I planted 17 garlic cloves evenly spaced in the raised bed about 7" apart. I'm trying a California softneck variety this year. I pushed each clove 1 inch below the soil surface then sprinkled an additional generous inch of compost on top.  Because garlic is a spring crop that overwinters, it likes a good coat of mulch. Leaf mulches are the most popular for garlic but we don't have a system for mulching leaves. One popular method of making a leaf mulch is to fill a rubber trash can with raked leaves and then insert your weed whacker (like an immersion blender) and give them a good chopping. One day I plan to do that, but for now I simply raked some of the needles from our big white pine and mulched with a generous 4 inches. I know that pine needles are acidic but my organic gardening books tout it as an excellent mulch for most things because it breaks down so slowly. The waxy coating on the needles helps the soil beneath it retain moisture while the needles themselves do not absorb much moisture. They do a great job of keeping down weeds and I happen to like the look of them. Pine needles make a good blanket for winter crops like garlic so I'm testing this all out and keeping my fingers crossed for some delicious spring garlic.

Uh, oh! Didn't count on the appeal for local wildlife to climb in! Better add a layer of chicken wire across the top.

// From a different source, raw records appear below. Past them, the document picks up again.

-- ==== Sys2Proof/Laws/State.lean ====
section
/-! SUPPORT. What each update of State leaves unchanged and what it writes: one lemma for each field and update, true by rfl, so that no proof unfolds an update. -/

namespace Sys2Proof.Machine

/-- The element an update is made at. -/
@[simp] theorem vUpd_same {α : Type} {n : Nat} (v : Vector α n) (i : Fin n) (f : α → α) : (vUpd v i f)[i] = f v[i] := by simp [vUpd]

/-- Every other element. -/
theorem vUpd_other {α : Type} {n : Nat} (v : Vector α n) (i j : Fin n) (f : α → α) (h : i ≠ j) : (vUpd v i f)[j] = v[j] := by
  have h' : i.val ≠ j.val := fun e => h (Fin.ext e)
  simp [vUpd, h']

/-! ## setReg -/

@[simp] theorem State.setReg_pending (s : State) (off : Nat) (v : Word) : (s.setReg off v).pending = s.pending := rfl
@[simp] theorem State.setReg_part (s : State) (off : Nat) (v : Word) : (s.setReg off v).part = s.part := rfl
@[simp] theorem State.setReg_now (s : State) (off : Nat) (v : Word) : (s.setReg off v).now = s.now := rfl
@[simp] theorem State.setReg_freeCtr (s : State) (off : Nat) (v : Word) : (s.setReg off v).freeCtr = s.freeCtr := rfl
@[simp] theorem State.setReg_regs (s : State) (off : Nat) (v : Word) : (s.setReg off v).regs = kvSet (regReset off) s.regs off v := rfl
@[simp] theorem State.setReg_outs (s : State) (off : Nat) (v : Word) : (s.setReg off v).outs = s.outs := rfl
@[simp] theorem State.setReg_links (s : State) (off : Nat) (v : Word) : (s.setReg off v).links = s.links := rfl
@[simp] theorem State.setReg_clocks (s : State) (off : Nat) (v : Word) : (s.setReg off v).clocks = s.clocks := rfl
@[simp] theorem State.setReg_tb (s : State) (off : Nat) (v : Word) : (s.setReg off v).tb = s.tb := rfl
@[simp] theorem State.setReg_timers (s : State) (off : Nat) (v : Word) : (s.setReg off v).timers = s.timers := rfl
@[simp] theorem State.setReg_timerReqs (s : State) (off : Nat) (v : Word) : (s.setReg off v).timerReqs = s.timerReqs := rfl
@[simp] theorem State.setReg_wires (s : State) (off : Nat) (v : Word) : (s.setReg off v).wires = s.wires := rfl
@[simp] theorem State.setReg_ch (s : State) (off : Nat) (v : Word) : (s.setReg off v).ch = s.ch := rfl
@[simp] theorem State.setReg_syncOutEnd (s : State) (off : Nat) (v : Word) : (s.setReg off v).syncOutEnd = s.syncOutEnd := rfl
@[simp] theorem State.setReg_ctrl (s : State) (off : Nat) (v : Word) : (s.setReg off v).ctrl = s.ctrl := rfl
@[simp] theorem State.setReg_verdicts (s : State) (off : Nat) (v : Word) : (s.setReg off v).verdicts = s.verdicts := rfl
@[simp] theorem State.setReg_forward (s : State) (off : Nat) (v : Word) : (s.setReg off v).forward = s.forward := rfl
@[simp] theorem State.setReg_plan (s : State) (off : Nat) (v : Word) : (s.setReg off v).plan = s.plan := rfl
@[simp] theorem State.setReg_planner (s : State) (off : Nat) (v : Word) : (s.setReg off v).planner = s.planner := rfl
@[simp] theorem State.setReg_ev (s : State) (off : Nat) (v : Word) : (s.setReg off v).ev = s.ev := rfl
@[simp] theorem State.setReg_glb (s : State) (off : Nat) (v : Word) : (s.setReg off v).glb = s.glb := rfl
@[simp] theorem State.setReg_done (s : State) (off : Nat) (v : Word) : (s.setReg off v).done = s.done := rfl
@[simp] theorem State.setReg_sense (s : State) (off : Nat) (v : Word) : (s.setReg off v).sense = s.sense := rfl
@[simp] theorem State.setReg_meas (s : State) (off : Nat) (v : Word) : (s.setReg off v).meas = s.meas := rfl
@[simp] theorem State.setReg_smp (s : State) (off : Nat) (v : Word) : (s.setReg off v).smp = s.smp := rfl
@[simp] theorem State.setReg_sampleMem (s : State) (off : Nat) (v : Word) : (s.setReg off v).sampleMem = s.sampleMem := rfl
@[simp] theorem State.setReg_pos (s : State) (off : Nat) (v : Word) : (s.setReg off v).pos = s.pos := rfl
@[simp] theorem State.setReg_mod (s : State) (off : Nat) (v : Word) : (s.setReg off v).mod = s.mod := rfl
@[simp] theorem State.setReg_ports (s : State) (off : Nat) (v : Word) : (s.setReg off v).ports = s.ports := rfl
@[simp] theorem State.setReg_gates (s : State) (off : Nat) (v : Word) : (s.setReg off v).gates = s.gates := rfl
@[simp] theorem State.setReg_sats (s : State) (off : Nat) (v : Word) : (s.setReg off v).sats = s.sats := rfl
@[simp] theorem State.setReg_prot (s : State) (off : Nat) (v : Word) : (s.setReg off v).prot = s.prot := rfl
@[simp] theorem State.setReg_shut (s : State) (off : Nat) (v : Word) : (s.setReg off v).shut = s.shut := rfl
@[simp] theorem State.setReg_chamois (s : State) (off : Nat) (v : Word) : (s.setReg off v).chamois = s.chamois := rfl
@[simp] theorem State.setReg_sw (s : State) (off : Nat) (v : Word) : (s.setReg off v).sw = s.sw := rfl
@[simp] theorem State.setReg_tahr (s : State) (off : Nat) (v : Word) : (s.setReg off v).tahr = s.tahr := rfl
@[simp] theorem State.setReg_pwr (s : State) (off : Nat) (v : Word) : (s.setReg off v).pwr = s.pwr := rfl
@[simp] theorem State.setReg_store (s : State) (off : Nat) (v : Word) : (s.setReg off v).store = s.store := rfl
@[simp] theorem State.setReg_lock (s : State) (off : Nat) (v : Word) : (s.setReg off v).lock = s.lock := rfl
@[simp] theorem State.setReg_trace (s : State) (off : Nat) (v : Word) : (s.setReg off v).trace = s.trace := rfl
@[simp] theorem State.setReg_re (s : State) (off : Nat) (v : Word) : (s.setReg off v).re = s.re := rfl
@[simp] theorem State.setReg_can (s : State) (off : Nat) (v : Word) : (s.setReg off v).can = s.can := rfl
@[simp] theorem State.setReg_aux (s : State) (off : Nat) (v : Word) : (s.setReg off v).aux = s.aux := rfl
@[simp] theorem State.setReg_st (s : State) (off : Nat) (v : Word) : (s.setReg off v).st = s.st := rfl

As long as I can keep critters out of my raised beds I hope for some delicious home grown spring garlic. I hope to count 17 sets of scapes curling out of their winter dormancy come May or June. I use garlic scapes in soups, potatoes and omelets. I place them in a vase to enjoy their wild green beauty and pluck them out at will. My children prefer the quick access because they like to nibble on them. My favorite website for garlic planting information in cooler zones is Boundary Garlic Farm.

Garlic scapes in a Ball jar awaiting their fate.